Ehm, no? You cannot just define a "new" method returning whatever you want neither in a module nor in a class in Ruby. You would have to overwrite the initialization methods that are usually hidden from the user. Passing a constant name is almost equivalent to passing a class.

  module Foo
    def new
      5
    end
  end

  puts Foo.new.inspect
  # undefined method `new' for Foo:Module (NoMethodError)

  class Bar
    def new
      5
    end
  end

  puts Bar.new.inspect
  # #<Bar:0xa146324>
> Must you go as far as to refer to a hypothetical reality just to win an argument ;) ? That's how Rails works, that's what the examples show, I am not referring to what is possible in theory, but to what the framework does and the most reasonable possible way of using it.
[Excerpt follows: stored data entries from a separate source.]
@[simp] theorem dmRepeatSlip_cu (d k1 k2 k3 : Nat) (s : State) : (dmRepeatSlip d k1 k2 k3 s).cu = s.cu := by
  unfold dmRepeatSlip; (repeat' split) <;> simp [modEntry, modDelivery]
@[simp] theorem dmRepeatSlip_tb (d k1 k2 k3 : Nat) (s : State) : (dmRepeatSlip d k1 k2 k3 s).tb = s.tb := by
  unfold dmRepeatSlip; (repeat' split) <;> simp [modEntry, modDelivery]
@[simp] theorem dmRepeatSlip_fm (d k1 k2 k3 : Nat) (s : State) : (dmRepeatSlip d k1 k2 k3 s).fm = s.fm := by
  unfold dmRepeatSlip; (repeat' split) <;> simp [modEntry, modDelivery]
@[simp] theorem dmRepeatSlip_ga (d k1 k2 k3 : Nat) (s : State) : (dmRepeatSlip d k1 k2 k3 s).ga = s.ga := by
  unfold dmRepeatSlip; (repeat' split) <;> simp [modEntry, modDelivery]
@[simp] theorem dmRepeatSlip_ru (d k1 k2 k3 : Nat) (s : State) : (dmRepeatSlip d k1 k2 k3 s).ru = s.ru := by
  unfold dmRepeatSlip; (repeat' split) <;> simp [modEntry, modDelivery]
@[simp] theorem dmRepeatSlip_mu (d k1 k2 k3 : Nat) (s : State) : (dmRepeatSlip d k1 k2 k3 s).mu = s.mu := by
  unfold dmRepeatSlip; (repeat' split) <;> simp [modEntry, modDelivery]
@[simp] theorem dmRepeatSlip_pending (d k1 k2 k3 : Nat) (s : State) : (dmRepeatSlip d k1 k2 k3 s).pending = s.pending := by
  unfold dmRepeatSlip; (repeat' split) <;> simp [modEntry, modDelivery]
@[simp] theorem dmRepeatSlip_lpu_mode (d k1 k2 k3 : Nat) (s : State) : (dmRepeatSlip d k1 k2 k3 s).lpu.mode = s.lpu.mode := by
  unfold dmRepeatSlip; (repeat' split) <;> simp [modEntry, modDelivery]
@[simp] theorem dmRepeatSlip_lpu_depth (d k1 k2 k3 : Nat) (s : State) : (dmRepeatSlip d k1 k2 k3 s).lpu.depth = s.lpu.depth := by
  unfold dmRepeatSlip; (repeat' split) <;> simp [modEntry, modDelivery]
@[simp] theorem dmRepeatSlip_lpu_rings (d k1 k2 k3 : Nat) (s : State) : (dmRepeatSlip d k1 k2 k3 s).lpu.rings = s.lpu.rings := by
  unfold dmRepeatSlip; (repeat' split) <;> simp [modEntry, modDelivery]
@[simp] theorem dmRepeatSlip_lpu_windows (d k1 k2 k3 : Nat) (s : State) : (dmRepeatSlip d k1 k2 k3 s).lpu.windows = s.lpu.windows := by
  unfold dmRepeatSlip; (repeat' split) <;> simp [modEntry, modDelivery]
@[simp] theorem dmRepeatSlip_lpu_latches (d k1 k2 k3 : Nat) (s : State) : (dmRepeatSlip d k1 k2 k3 s).lpu.latches = s.lpu.latches := by
  unfold dmRepeatSlip; (repeat' split) <;> simp [modEntry, modDelivery]
@[simp] theorem dmRepeatSlip_lpu_holds (d k1 k2 k3 : Nat) (s : State) : (dmRepeatSlip d k1 k2 k3 s).lpu.holds = s.lpu.holds := by
  unfold dmRepeatSlip; (repeat' split) <;> simp [modEntry, modDelivery]
@[simp] theorem dmRepeatSlip_lpu_forwarding (d k1 k2 k3 : Nat) (s : State) : (dmRepeatSlip d k1 k2 k3 s).lpu.forwarding = s.lpu.forwarding := by
  unfold dmRepeatSlip; (repeat' split) <;> simp [modEntry, modDelivery]
@[simp] theorem dmRepeatSlip_lpu_decidedReads (d k1 k2 k3 : Nat) (s : State) : (dmRepeatSlip d k1 k2 k3 s).lpu.decidedReads = s.lpu.decidedReads := by
  unfold dmRepeatSlip; (repeat' split) <;> simp [modEntry, modDelivery]
@[simp] theorem dmRepeatSlip_lpu_resetAsserted (d k1 k2 k3 : Nat) (s : State) : (dmRepeatSlip d k1 k2 k3 s).lpu.resetAsserted = s.lpu.resetAsserted := by
  unfold dmRepeatSlip; (repeat' split) <;> simp [modEntry, modDelivery]
@[simp] theorem dmRepeatSlip_rw_pendingBilling (d k1 k2 k3 : Nat) (s : State) : (dmRepeatSlip d k1 k2 k3 s).rw.pendingBilling = s.rw.pendingBilling := by
  unfold dmRepeatSlip; (repeat' split) <;> simp [modEntry, modDelivery]
@[simp] theorem dmRepeatSlip_route (d k1 k2 k3 : Nat) (i : Nat) (s : State) : (dmRepeatSlip d k1 k2 k3 s).route i = s.route i := by
  unfold dmRepeatSlip; (repeat' split) <;> simp [modEntry, modDelivery]
@[simp] theorem dmRepeatSlip_destParams (d k1 k2 k3 : Nat) (i : Nat) (s : State) : (dmRepeatSlip d k1 k2 k3 s).destParams i = s.destParams i := by
  unfold dmRepeatSlip; (repeat' split) <;> simp [modEntry, modDelivery]
@[simp] theorem dmRepeatSlip_feedRec (d k1 k2 k3 : Nat) (i : Nat) (s : State) : (dmRepeatSlip d k1 k2 k3 s).feedRec i = s.feedRec i := by
  unfold dmRepeatSlip; (repeat' split) <;> simp [modEntry, modDelivery]
@[simp] theorem dmRepeatSlip_feedParams (d k1 k2 k3 : Nat) (i : Nat) (s : State) : (dmRepeatSlip d k1 k2 k3 s).feedParams i = s.feedParams i := by
  unfold dmRepeatSlip; (repeat' split) <;> simp [modEntry, modDelivery]
@[simp] theorem dmRepeatSlip_holder (d k1 k2 k3 : Nat) (i : Nat) (s : State) : (dmRepeatSlip d k1 k2 k3 s).holder i = s.holder i := by
  unfold dmRepeatSlip; (repeat' split) <;> simp [modEntry, modDelivery]
@[simp] theorem dmRepeatSlip_grantQueue (d k1 k2 k3 : Nat) (i : Nat) (s : State) : (dmRepeatSlip d k1 k2 k3 s).grantQueue i = s.grantQueue i := by
  unfold dmRepeatSlip; (repeat' split) <;> simp [modEntry, modDelivery]
@[simp] theorem dmRepeatSlip_tariff (d k1 k2 k3 : Nat) (i : Nat) (s : State) : (dmRepeatSlip d k1 k2 k3 s).tariff i = s.tariff i := by
  unfold dmRepeatSlip; (repeat' split) <;> simp [modEntry, modDelivery]
@[simp] theorem dmRepeatSlip_ringDef (d k1 k2 k3 : Nat) (i : Nat) (s : State) : (dmRepeatSlip d k1 k2 k3 s).ringDef i = s.ringDef i := by
  unfold dmRepeatSlip; (repeat' split) <;> simp [modEntry, modDelivery]
@[simp] theorem dmRepeatSlip_windowDef (d k1 k2 k3 : Nat) (i : Nat) (s : State) : (dmRepeatSlip d k1 k2 k3 s).windowDef i = s.windowDef i := by
  unfold dmRepeatSlip; (repeat' split) <;> simp [modEntry, modDelivery]
@[simp] theorem dmRepeatSlip_ringDepth (d k1 k2 k3 : Nat)  (s : State) : (dmRepeatSlip d k1 k2 k3 s).ringDepth = s.ringDepth := by
  unfold dmRepeatSlip; (repeat' split) <;> simp [modEntry, modDelivery]
@[simp] theorem dmRepeatSlip_usable (d k1 k2 k3 : Nat) (i : Nat) (s : State) : (dmRepeatSlip d k1 k2 k3 s).usable i = s.usable i := by
  unfold dmRepeatSlip; (repeat' split) <;> simp [modEntry, modDelivery]
@[simp] theorem dmRepeatSlip_lastSlot (d k1 k2 k3 : Nat) (i : Nat) (s : State) : (dmRepeatSlip d k1 k2 k3 s).lastSlot i = s.lastSlot i := by
  unfold dmRepeatSlip; (repeat' split) <;> simp [modEntry, modDelivery]

@[simp] theorem dmDropSlip_cu (d k1 k2 k3 : Nat) (s : State) : (dmDropSlip d k1 k2 k3 s).cu = s.cu := by
  unfold dmDropSlip; (repeat' split) <;> simp [modEntry, modDelivery]
@[simp] theorem dmDropSlip_tb (d k1 k2 k3 : Nat) (s : State) : (dmDropSlip d k1 k2 k3 s).tb = s.tb := by
  unfold dmDropSlip; (repeat' split) <;> simp [modEntry, modDelivery]
@[simp] theorem dmDropSlip_fm (d k1 k2 k3 : Nat) (s : State) : (dmDropSlip d k1 k2 k3 s).fm = s.fm := by
  unfold dmDropSlip; (repeat' split) <;> simp [modEntry, modDelivery]
@[simp] theorem dmDropSlip_ga (d k1 k2 k3 : Nat) (s : State) : (dmDropSlip d k1 k2 k3 s).ga = s.ga := by
  unfold dmDropSlip; (repeat' split) <;> simp [modEntry, modDelivery]
@[simp] theorem dmDropSlip_ru (d k1 k2 k3 : Nat) (s : State) : (dmDropSlip d k1 k2 k3 s).ru = s.ru := by
  unfold dmDropSlip; (repeat' split) <;> simp [modEntry, modDelivery]
@[simp] theorem dmDropSlip_mu (d k1 k2 k3 : Nat) (s : State) : (dmDropSlip d k1 k2 k3 s).mu = s.mu := by
  unfold dmDropSlip; (repeat' split) <;> simp [modEntry, modDelivery]
@[simp] theorem dmDropSlip_pending (d k1 k2 k3 : Nat) (s : State) : (dmDropSlip d k1 k2 k3 s).pending = s.pending := by
  unfold dmDropSlip; (repeat' split) <;> simp [modEntry, modDelivery]
@[simp] theorem dmDropSlip_lpu_mode (d k1 k2 k3 : Nat) (s : State) : (dmDropSlip d k1 k2 k3 s).lpu.mode = s.lpu.mode := by
  unfold dmDropSlip; (repeat' split) <;> simp [modEntry, modDelivery]
@[simp] theorem dmDropSlip_lpu_depth (d k1 k2 k3 : Nat) (s : State) : (dmDropSlip d k1 k2 k3 s).lpu.depth = s.lpu.depth := by
  unfold dmDropSlip; (repeat' split) <;> simp [modEntry, modDelivery]
@[simp] theorem dmDropSlip_lpu_rings (d k1 k2 k3 : Nat) (s : State) : (dmDropSlip d k1 k2 k3 s).lpu.rings = s.lpu.rings := by
  unfold dmDropSlip; (repeat' split) <;> simp [modEntry, modDelivery]
@[simp] theorem dmDropSlip_lpu_windows (d k1 k2 k3 : Nat) (s : State) : (dmDropSlip d k1 k2 k3 s).lpu.windows = s.lpu.windows := by
  unfold dmDropSlip; (repeat' split) <;> simp [modEntry, modDelivery]
@[simp] theorem dmDropSlip_lpu_latches (d k1 k2 k3 : Nat) (s : State) : (dmDropSlip d k1 k2 k3 s).lpu.latches = s.lpu.latches := by
  unfold dmDropSlip; (repeat' split) <;> simp [modEntry, modDelivery]
@[simp] theorem dmDropSlip_lpu_holds (d k1 k2 k3 : Nat) (s : State) : (dmDropSlip d k1 k2 k3 s).lpu.holds = s.lpu.holds := by
  unfold dmDropSlip; (repeat' split) <;> simp [modEntry, modDelivery]
@[simp] theorem dmDropSlip_lpu_forwarding (d k1 k2 k3 : Nat) (s : State) : (dmDropSlip d k1 k2 k3 s).lpu.forwarding = s.lpu.forwarding := by
  unfold dmDropSlip; (repeat' split) <;> simp [modEntry, modDelivery]
@[simp] theorem dmDropSlip_lpu_decidedReads (d k1 k2 k3 : Nat) (s : State) : (dmDropSlip d k1 k2 k3 s).lpu.decidedReads = s.lpu.decidedReads := by
  unfold dmDropSlip; (repeat' split) <;> simp [modEntry, modDelivery]
@[simp] theorem dmDropSlip_lpu_resetAsserted (d k1 k2 k3 : Nat) (s : State) : (dmDropSlip d k1 k2 k3 s).lpu.resetAsserted = s.lpu.resetAsserted := by
  unfold dmDropSlip; (repeat' split) <;> simp [modEntry, modDelivery]
@[simp] theorem dmDropSlip_rw_pendingBilling (d k1 k2 k3 : Nat) (s : State) : (dmDropSlip d k1 k2 k3 s).rw.pendingBilling = s.rw.pendingBilling := by
  unfold dmDropSlip; (repeat' split) <;> simp [modEntry, modDelivery]
@[simp] theorem dmDropSlip_route (d k1 k2 k3 : Nat) (i : Nat) (s : State) : (dmDropSlip d k1 k2 k3 s).route i = s.route i := by
  unfold dmDropSlip; (repeat' split) <;> simp [modEntry, modDelivery]
@[simp] theorem dmDropSlip_destParams (d k1 k2 k3 : Nat) (i : Nat) (s : State) : (dmDropSlip d k1 k2 k3 s).destParams i = s.destParams i := by
  unfold dmDropSlip; (repeat' split) <;> simp [modEntry, modDelivery]
@[simp] theorem dmDropSlip_feedRec (d k1 k2 k3 : Nat) (i : Nat) (s : State) : (dmDropSlip d k1 k2 k3 s).feedRec i = s.feedRec i := by
  unfold dmDropSlip; (repeat' split) <;> simp [modEntry, modDelivery]
@[simp] theorem dmDropSlip_feedParams (d k1 k2 k3 : Nat) (i : Nat) (s : State) : (dmDropSlip d k1 k2 k3 s).feedParams i = s.feedParams i := by
  unfold dmDropSlip; (repeat' split) <;> simp [modEntry, modDelivery]
@[simp] theorem dmDropSlip_holder (d k1 k2 k3 : Nat) (i : Nat) (s : State) : (dmDropSlip d k1 k2 k3 s).holder i = s.holder i := by
  unfold dmDropSlip; (repeat' split) <;> simp [modEntry, modDelivery]
@[simp] theorem dmDropSlip_grantQueue (d k1 k2 k3 : Nat) (i : Nat) (s : State) : (dmDropSlip d k1 k2 k3 s).grantQueue i = s.grantQueue i := by
  unfold dmDropSlip; (repeat' split) <;> simp [modEntry, modDelivery]
@[simp] theorem dmDropSlip_tariff (d k1 k2 k3 : Nat) (i : Nat) (s : State) : (dmDropSlip d k1 k2 k3 s).tariff i = s.tariff i := by
  unfold dmDropSlip; (repeat' split) <;> simp [modEntry, modDelivery]
@[simp] theorem dmDropSlip_ringDef (d k1 k2 k3 : Nat) (i : Nat) (s : State) : (dmDropSlip d k1 k2 k3 s).ringDef i = s.ringDef i := by
  unfold dmDropSlip; (repeat' split) <;> simp [modEntry, modDelivery]
@[simp] theorem dmDropSlip_windowDef (d k1 k2 k3 : Nat) (i : Nat) (s : State) : (dmDropSlip d k1 k2 k3 s).windowDef i = s.windowDef i := by
  unfold dmDropSlip; (repeat' split) <;> simp [modEntry, modDelivery]
@[simp] theorem dmDropSlip_ringDepth (d k1 k2 k3 : Nat)  (s : State) : (dmDropSlip d k1 k2 k3 s).ringDepth = s.ringDepth := by
  unfold dmDropSlip; (repeat' split) <;> simp [modEntry, modDelivery]
@[simp] theorem dmDropSlip_usable (d k1 k2 k3 : Nat) (i : Nat) (s : State) : (dmDropSlip d k1 k2 k3 s).usable i = s.usable i := by
  unfold dmDropSlip; (repeat' split) <;> simp [modEntry, modDelivery]
@[simp] theorem dmDropSlip_lastSlot (d k1 k2 k3 : Nat) (i : Nat) (s : State) : (dmDropSlip d k1 k2 k3 s).lastSlot i = s.lastSlot i := by
  unfold dmDropSlip; (repeat' split) <;> simp [modEntry, modDelivery]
Eh? The sentence you quoted explains that putting domain logic in the persistence objects is precisely what objectify avoids. I do't see any examples of domain logic as separate from persistence logic at all in the examples, so I'm not sure where you're getting the idea that the framework encourages it from. If you're that tied to "how Rails works", why are we even discussing this? Objectify exists to change the way Rails works, because the way Rails works is broken.

> Ehm, no?

Ehm, yes.

    class MyFunkyResolver
      def new
        5
      end
    end

    Foo = MyFunkyResolver.new
    p Foo.new
    # 5
Eh? The sentence you quoted explains that putting domain logic in the persistence objects is precisely what objectify avoids. I do't see any examples of domain logic as separate from persistence logic at all in the examples, so I'm not sure where you're getting the idea that the framework encourages it from. If you're that tied to "how Rails works", why are we even discussing this? Objectify exists to change the way Rails works, because the way Rails works is broken.

I don't understand what you are trying to say. As far as I remember we are discussing here whether Objectify breaks encapsulation. In plain Rails you would have business logic together with persistence in a single class, and the data would be available to the external world only to the extent the business logic allows it. With Objectify all the data in the persistence objects has to be public for the services to be able to access it, and all the business logic is in many small services with only a single "call" method. Do you consider this to be good encapsulation? I am not tied to how Rails works, but I cannot judge all the possible ways of using Objectify, I can only judge what was presented/encouraged in examples and in the blog post and assume that you will use standard Rails practices in the rest of places, since it's in the end a Rails plugin and not a separate framework.

You are right regarding polymorphism.